Write out again, exactly, the lines below starting at the one with "s) l tag reply" and ending at the one with "rw [State.link_changeParcel, links, clock, parcel]".
(Input begins)
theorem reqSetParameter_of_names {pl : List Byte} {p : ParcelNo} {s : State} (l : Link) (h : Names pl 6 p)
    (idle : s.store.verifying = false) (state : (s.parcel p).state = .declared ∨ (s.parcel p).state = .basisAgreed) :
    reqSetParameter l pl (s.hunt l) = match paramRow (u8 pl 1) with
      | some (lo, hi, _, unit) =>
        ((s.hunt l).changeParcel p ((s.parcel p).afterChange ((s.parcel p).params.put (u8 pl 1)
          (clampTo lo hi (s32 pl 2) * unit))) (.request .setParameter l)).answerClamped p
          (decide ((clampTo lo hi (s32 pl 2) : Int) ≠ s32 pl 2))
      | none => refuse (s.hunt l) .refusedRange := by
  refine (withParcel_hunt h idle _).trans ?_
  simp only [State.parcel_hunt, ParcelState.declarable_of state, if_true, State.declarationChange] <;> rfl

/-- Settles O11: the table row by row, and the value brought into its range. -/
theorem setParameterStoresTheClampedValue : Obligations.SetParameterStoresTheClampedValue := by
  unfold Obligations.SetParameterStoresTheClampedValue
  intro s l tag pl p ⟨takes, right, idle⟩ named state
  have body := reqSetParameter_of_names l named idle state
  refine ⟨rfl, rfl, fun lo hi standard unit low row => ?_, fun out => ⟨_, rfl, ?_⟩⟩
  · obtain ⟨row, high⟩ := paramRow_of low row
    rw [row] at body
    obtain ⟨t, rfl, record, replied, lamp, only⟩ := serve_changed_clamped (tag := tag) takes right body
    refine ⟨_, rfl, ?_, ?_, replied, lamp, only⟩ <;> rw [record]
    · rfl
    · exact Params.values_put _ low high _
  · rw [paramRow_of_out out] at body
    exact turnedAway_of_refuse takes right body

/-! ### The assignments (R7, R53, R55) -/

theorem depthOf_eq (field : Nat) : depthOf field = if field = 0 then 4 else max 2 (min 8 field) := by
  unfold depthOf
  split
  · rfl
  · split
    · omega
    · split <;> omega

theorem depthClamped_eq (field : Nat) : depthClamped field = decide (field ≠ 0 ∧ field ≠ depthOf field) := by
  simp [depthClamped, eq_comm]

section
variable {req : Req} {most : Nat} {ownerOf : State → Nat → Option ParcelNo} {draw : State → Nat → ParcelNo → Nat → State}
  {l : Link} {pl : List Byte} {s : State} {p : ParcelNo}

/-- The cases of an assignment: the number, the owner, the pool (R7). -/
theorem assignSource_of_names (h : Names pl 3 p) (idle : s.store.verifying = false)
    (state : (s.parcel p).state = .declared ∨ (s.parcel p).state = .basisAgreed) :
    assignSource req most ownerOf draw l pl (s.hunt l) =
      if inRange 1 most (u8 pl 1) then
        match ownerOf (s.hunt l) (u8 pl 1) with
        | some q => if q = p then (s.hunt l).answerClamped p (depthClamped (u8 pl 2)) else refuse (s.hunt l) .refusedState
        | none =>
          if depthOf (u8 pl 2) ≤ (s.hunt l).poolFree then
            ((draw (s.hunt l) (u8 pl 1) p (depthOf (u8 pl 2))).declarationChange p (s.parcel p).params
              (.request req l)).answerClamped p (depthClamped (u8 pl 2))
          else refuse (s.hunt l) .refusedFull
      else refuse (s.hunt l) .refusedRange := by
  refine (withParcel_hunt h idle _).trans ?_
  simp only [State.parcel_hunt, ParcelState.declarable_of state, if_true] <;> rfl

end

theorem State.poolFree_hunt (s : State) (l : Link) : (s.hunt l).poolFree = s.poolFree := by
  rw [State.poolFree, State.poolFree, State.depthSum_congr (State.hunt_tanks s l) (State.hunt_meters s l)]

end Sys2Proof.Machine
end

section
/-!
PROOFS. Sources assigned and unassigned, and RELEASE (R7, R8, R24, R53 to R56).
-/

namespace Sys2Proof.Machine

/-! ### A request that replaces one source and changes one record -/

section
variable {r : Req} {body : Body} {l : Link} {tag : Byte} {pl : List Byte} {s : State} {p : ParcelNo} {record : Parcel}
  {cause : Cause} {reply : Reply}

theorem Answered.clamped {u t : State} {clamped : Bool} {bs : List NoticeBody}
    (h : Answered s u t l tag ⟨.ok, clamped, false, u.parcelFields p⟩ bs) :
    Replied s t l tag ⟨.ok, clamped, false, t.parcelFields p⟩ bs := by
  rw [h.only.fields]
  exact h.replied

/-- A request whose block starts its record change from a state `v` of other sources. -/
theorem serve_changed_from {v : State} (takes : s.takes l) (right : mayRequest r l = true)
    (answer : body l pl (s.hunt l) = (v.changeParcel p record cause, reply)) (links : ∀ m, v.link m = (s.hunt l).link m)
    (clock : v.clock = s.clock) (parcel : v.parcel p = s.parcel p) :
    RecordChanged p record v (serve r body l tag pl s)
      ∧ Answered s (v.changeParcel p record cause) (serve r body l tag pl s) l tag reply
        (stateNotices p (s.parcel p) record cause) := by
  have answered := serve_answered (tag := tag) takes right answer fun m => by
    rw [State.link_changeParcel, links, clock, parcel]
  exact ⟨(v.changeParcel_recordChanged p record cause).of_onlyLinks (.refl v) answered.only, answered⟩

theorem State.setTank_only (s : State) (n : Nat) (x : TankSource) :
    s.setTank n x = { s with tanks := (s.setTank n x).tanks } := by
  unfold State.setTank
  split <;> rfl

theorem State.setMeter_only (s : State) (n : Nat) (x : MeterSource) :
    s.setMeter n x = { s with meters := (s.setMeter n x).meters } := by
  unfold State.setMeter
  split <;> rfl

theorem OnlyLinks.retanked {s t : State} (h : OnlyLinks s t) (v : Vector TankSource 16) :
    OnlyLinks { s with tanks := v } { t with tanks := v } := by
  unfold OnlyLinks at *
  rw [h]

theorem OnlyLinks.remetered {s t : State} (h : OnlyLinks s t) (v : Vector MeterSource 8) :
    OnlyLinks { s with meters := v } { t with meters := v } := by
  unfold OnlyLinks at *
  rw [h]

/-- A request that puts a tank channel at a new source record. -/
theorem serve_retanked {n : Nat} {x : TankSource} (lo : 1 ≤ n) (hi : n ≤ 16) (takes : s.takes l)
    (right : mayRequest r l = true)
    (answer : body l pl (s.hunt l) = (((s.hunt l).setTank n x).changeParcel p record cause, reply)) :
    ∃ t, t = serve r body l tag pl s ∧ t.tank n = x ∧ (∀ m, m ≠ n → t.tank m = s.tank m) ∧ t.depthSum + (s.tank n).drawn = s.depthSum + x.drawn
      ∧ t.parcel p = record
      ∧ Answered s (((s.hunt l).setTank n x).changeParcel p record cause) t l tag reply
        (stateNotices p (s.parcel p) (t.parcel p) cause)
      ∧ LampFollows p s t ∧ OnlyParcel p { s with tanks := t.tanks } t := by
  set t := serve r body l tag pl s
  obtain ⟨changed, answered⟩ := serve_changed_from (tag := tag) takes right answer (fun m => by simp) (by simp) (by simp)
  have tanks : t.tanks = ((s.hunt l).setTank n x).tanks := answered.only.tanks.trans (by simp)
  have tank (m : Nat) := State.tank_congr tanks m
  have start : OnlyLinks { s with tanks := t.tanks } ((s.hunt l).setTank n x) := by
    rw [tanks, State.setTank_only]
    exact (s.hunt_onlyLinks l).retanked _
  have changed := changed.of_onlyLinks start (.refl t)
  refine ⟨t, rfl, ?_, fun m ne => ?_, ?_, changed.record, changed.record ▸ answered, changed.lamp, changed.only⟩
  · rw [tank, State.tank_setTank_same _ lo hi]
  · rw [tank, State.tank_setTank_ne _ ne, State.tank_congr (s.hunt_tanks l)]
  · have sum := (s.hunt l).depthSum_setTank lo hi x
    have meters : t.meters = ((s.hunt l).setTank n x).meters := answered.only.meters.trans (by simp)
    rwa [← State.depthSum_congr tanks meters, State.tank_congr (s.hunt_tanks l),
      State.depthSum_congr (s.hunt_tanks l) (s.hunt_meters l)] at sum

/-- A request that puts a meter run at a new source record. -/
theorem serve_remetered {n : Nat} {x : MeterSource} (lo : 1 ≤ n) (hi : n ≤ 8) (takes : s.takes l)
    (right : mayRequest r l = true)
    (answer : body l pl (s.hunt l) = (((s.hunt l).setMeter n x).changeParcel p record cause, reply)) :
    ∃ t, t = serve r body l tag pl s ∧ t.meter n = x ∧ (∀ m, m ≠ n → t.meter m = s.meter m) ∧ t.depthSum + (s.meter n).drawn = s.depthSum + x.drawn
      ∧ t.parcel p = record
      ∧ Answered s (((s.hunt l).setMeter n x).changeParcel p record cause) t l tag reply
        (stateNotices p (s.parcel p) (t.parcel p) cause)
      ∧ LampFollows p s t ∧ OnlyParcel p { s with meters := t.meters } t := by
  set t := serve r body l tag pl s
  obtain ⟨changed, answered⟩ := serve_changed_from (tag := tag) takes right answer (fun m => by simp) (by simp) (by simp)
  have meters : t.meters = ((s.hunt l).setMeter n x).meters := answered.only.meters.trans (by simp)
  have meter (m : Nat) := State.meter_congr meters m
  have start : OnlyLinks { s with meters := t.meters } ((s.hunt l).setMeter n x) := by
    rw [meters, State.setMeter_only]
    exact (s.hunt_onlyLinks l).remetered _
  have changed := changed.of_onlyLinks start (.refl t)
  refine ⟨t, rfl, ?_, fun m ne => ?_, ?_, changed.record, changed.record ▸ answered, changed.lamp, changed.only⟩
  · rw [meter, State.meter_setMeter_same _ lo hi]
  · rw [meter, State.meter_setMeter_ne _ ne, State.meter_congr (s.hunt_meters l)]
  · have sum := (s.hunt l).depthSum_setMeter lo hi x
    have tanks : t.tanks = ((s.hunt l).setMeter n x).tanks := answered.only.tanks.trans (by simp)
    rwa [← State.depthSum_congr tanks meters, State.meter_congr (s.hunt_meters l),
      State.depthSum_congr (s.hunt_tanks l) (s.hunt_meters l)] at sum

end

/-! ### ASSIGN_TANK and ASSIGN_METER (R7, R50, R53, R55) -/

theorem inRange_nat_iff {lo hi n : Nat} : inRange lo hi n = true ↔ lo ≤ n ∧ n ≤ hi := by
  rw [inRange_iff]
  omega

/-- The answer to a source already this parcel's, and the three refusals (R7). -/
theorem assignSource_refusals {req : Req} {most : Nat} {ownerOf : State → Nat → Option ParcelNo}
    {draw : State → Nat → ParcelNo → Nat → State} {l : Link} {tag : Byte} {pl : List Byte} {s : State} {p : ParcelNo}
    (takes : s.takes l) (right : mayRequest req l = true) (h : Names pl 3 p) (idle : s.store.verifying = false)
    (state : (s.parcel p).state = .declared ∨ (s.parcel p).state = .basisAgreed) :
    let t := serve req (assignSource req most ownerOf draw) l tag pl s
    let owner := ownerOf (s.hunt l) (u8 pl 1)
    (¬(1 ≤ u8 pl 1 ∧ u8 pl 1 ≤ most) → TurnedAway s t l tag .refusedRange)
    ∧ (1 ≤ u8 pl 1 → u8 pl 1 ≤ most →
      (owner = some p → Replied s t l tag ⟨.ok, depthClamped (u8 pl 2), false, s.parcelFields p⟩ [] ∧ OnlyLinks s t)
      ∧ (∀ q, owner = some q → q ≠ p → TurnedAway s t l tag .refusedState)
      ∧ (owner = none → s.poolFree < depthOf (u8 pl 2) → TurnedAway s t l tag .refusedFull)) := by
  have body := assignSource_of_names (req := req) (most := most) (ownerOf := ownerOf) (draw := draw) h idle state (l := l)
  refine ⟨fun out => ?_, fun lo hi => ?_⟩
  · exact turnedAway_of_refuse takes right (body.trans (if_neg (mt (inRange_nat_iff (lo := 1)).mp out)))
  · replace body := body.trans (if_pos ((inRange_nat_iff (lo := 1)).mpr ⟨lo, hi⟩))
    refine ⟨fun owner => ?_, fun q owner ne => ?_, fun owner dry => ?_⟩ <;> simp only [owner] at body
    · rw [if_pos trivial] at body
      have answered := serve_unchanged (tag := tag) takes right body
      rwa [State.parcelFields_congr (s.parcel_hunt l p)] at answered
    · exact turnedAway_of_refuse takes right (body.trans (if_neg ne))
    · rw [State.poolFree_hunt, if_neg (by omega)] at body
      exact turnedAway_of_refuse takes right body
(Input ends)
** Reply to the exercise **
      ∧ Answered s (v.changeParcel p record cause) (serve r body l tag pl s) l tag reply
        (stateNotices p (s.parcel p) record cause) := by
  have answered := serve_answered (tag := tag) takes right answer fun m => by
    rw [State.link_changeParcel, links, clock, parcel]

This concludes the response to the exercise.